This is a very important, practical subject and merits a detailed and correct explanation(s).

You are absolutely in your right to challenge the author(s) of text book when you find descriptions or explanations that don’t make sense. Many times, people like Kister (Richardson & Coulson, etc. & many others) don’t know what they are talking about simply because they have rarely – if ever, operated actual, industrial Unit Operations equipment. You simply don’t have time in your career to teach, study, write, and lead design teams within Engineering & Construction (E&C) companies. What winds up happening is that the majority of engineering authors (like the majority of engineering professors) never actually get their hands “dirty” by actually implementing, installing, starting up, shutting down, operating, and maintaining the equipment they write about and teach how to design. This is not meant to downplay the role that they play in your preparation as an engineer. This is merely fact and logical results when you simply can’t do or experience two, three, or four things at the same time during your career. As a Chemical Engineer out in the production plants you will probably accumulate much more real, factual, and practical experience than Kister has up to now. That is reality. One can’t expect an engineer who has spent the greatest majority of his life qualifying for prestige and recognition (which means purely academic and engineering society membership) to be that familiar with hands-on engineering. There isn’t enough time and one has to decide early-on what career path to take.

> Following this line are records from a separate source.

def lrkA (h : Half) (o : Nat) : Nat := 0xFF0000010000 + hn h * 0x10000 + o
def mchA (n o : Nat) : Nat := 0xFF0000100000 + n * 0x10000 + o
def shtA (n o : Nat) : Nat := 0xFF0000200000 + n * 0x10000 + o
def quadA (q o : Nat) : Nat := 0xFF0000300000 + q * 0x10000 + o
/-- Register `o` (from 0x0100 up) of lane `l` in its quad's window (11_ R321, R322). -/
def laneA (l o : Nat) : Nat := quadA (l / 4) (l % 4 * 0x100 + o)
def gpioA (b o : Nat) : Nat := 0xFF0000600000 + b * 0x10000 + o
def seamA (o : Nat) : Nat := 0xFF0000700000 + o
def bobA (o : Nat) : Nat := 0xFF0000710000 + o
def linA (o : Nat) : Nat := 0xFF0000720000 + o
def pwrA (o : Nat) : Nat := 0xFF0000730000 + o
def fldA (f o : Nat) : Nat := 0xFF0000800000 + f * 0x10000 + o
def ethA (m o : Nat) : Nat := 0xFF0001000000 + m * 0x10000 + o
def jsdA (j o : Nat) : Nat := 0xFF0001100000 + j * 0x10000 + o
def hptA (h : Half) (o : Nat) : Nat := 0xFF0001180000 + hn h * 0x10000 + o
def slvA (s o : Nat) : Nat := 0xFF0001200000 + s * 0x10000 + o

/-! ### Halves, fields and domains (01_ R20, R22; 22_power_package R557) -/

/-- Field f = 4x + y lies in half W for x up to 3. -/
def halfOfField (f : Nat) : Half := if f < 16 then .w else .e

/-- The half a domain belongs to (22_ R557, 01_ R22). Ethernet groups 0 and 1 are half W's (01_ R29, 12_ R326). -/
def halfOfDomain (d : Nat) : Half :=
  if d < 32 then halfOfField d
  else if d < 44 then (if d < 38 then .w else .e)
  else if d < 52 then (if d < 48 then .w else .e)
  else if d < 56 then halfOf (d % 2)
  else if d < 60 then (if d < 58 then .w else .e)
  else halfOf (d % 2)

/-- The half's always-on island and Thimble report alive. -/
def Device.up (d : Device) : Half → Bool
  | .w => d.sys.upW
  | .e => d.sys.upE

def Device.setUp (d : Device) (h : Half) (b : Bool) : Device :=
  match h with
  | .w => { d with sys := { d.sys with upW := b } }
  | .e => { d with sys := { d.sys with upE := b } }

def Device.lost (d : Device) : Half → Bool
  | .w => d.sys.lostW
  | .e => d.sys.lostE

def Device.setLost (d : Device) (h : Half) (b : Bool) : Device :=
  match h with
  | .w => { d with sys := { d.sys with lostW := b } }
  | .e => { d with sys := { d.sys with lostE := b } }

def domCtrlA (n : Nat) : Nat := pwrA (0x600 + 4 * n)
def domStatA (n : Nat) : Nat := pwrA (0x700 + 4 * n)

/-- Current state of domain `n`: 0 On, 1 Sleep, 2 Deep sleep, 3 Off (22_ R574). -/
def Device.domState (d : Device) (n : Nat) : Nat := d.fld (domStatA n) 30 2
def Device.domOn (d : Device) (n : Nat) : Bool := d.domState n == 0
/-- Clock-failed: outputs forced safe (09_ R264). -/
def Device.forced (d : Device) (n : Nat) : Bool := d.bit (domStatA n) 28

/-- Field f is frozen for a mend (19_ R484). -/
def noMend (_ : Nat) : Option MendReq := none
def Device.frozen (d : Device) (f : Nat) : Bool := (tabGet noMend d.mend.now f).isSome

/-- FLD_LOAD_STATUS of field f says it is being loaded, partially (18_ R466, R479). -/
def Device.loadState (d : Device) (f : Nat) : Nat := d.fld (fldA f 0) 29 3
def Device.underLoad (d : Device) (f : Nat) : Bool :=
  decide (1 ≤ d.loadState f ∧ d.loadState f ≤ 3) && d.bit (fldA f 0) 27
/-- The region is loaded and released. -/
def Device.released (d : Device) (f : Nat) : Bool := d.loadState f == 4

/-- Bobbin holds the gates of field f closed (20_ R513, R514). -/
def Device.bobGated (d : Device) (f : Nat) : Bool := bitsAt d.bob.gated.toNat f 1 == 1

/-- A transition runs from On: the gates have closed (22_ R559). -/
def Device.leavingOn (d : Device) (n : Nat) : Bool := d.domOn n && d.bit (domStatA n) 29

/-- Every gate of field f is closed, whatever its enables say (09_ R262, R264; 01_ R33; 19_ R484; 18_ R466). -/
def Device.fieldHeld (d : Device) (f : Nat) : Bool :=
  d.forced f || d.leavingOn f || d.frozen f || d.underLoad f || d.sys.integrity || d.bobGated f || !d.up (halfOfField f)

/-- Field f runs: its domain On and nothing holds it (02_ R60). -/
def Device.fieldRuns (d : Device) (f : Nat) : Bool := d.domOn f && !d.fieldHeld f

/-- Output k of general PLL p gives edges: the loop is closed, or holding through a switch, and its divider is on (09_ R252, R254, R271). -/
def Device.pllGives (d : Device) (p k : Nat) : Bool :=
  d.bit (pwrA (0x118 + 32 * p)) 31 && decide (d.fld (pwrA (0x114 + 32 * p)) (8 * k) 8 ≥ 2)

I am not surprised if what you quote Kister as writing is correct. What you have quoted doesn’t make for good communication or writing. But then, Kister is writing to sell books – not to design and build successful operating plants. You are interested the latter; he is interested in the former (primarily).

Now to explain to you what is REALLY happening inside a distillation column:

The PSV is located directly on the overhead vapor product line. I always consider this to be an amateurish decision and a bad place to place PSVs on columns. I prefer to design early and plan to protect the column directly – by locating the PSV on the top head of the column. Nevertheless, the location on the vapor line will work – but with the caveat that it must account for the 3% maximum inlet pressure loss. First – and foremost – understand this: you are trying to relieve vapor flow, NOT LIQUID flow. Therefore, you place the PSV where the vapor is being generated or where the vessel is more readily protected. You are protecting the top of the column primarily because the cooling medium on the overhead condenser can fail and the pressure will rise quicker at that vicinity. We experienced engineers prefer the top of vessels (or overhead lines) simply because it allows for pure vapor relief and does it quickly and in an accessible location. We certainly do not want 2-phase flow (or liquid flow)! That is the main reason – not what you have quoted.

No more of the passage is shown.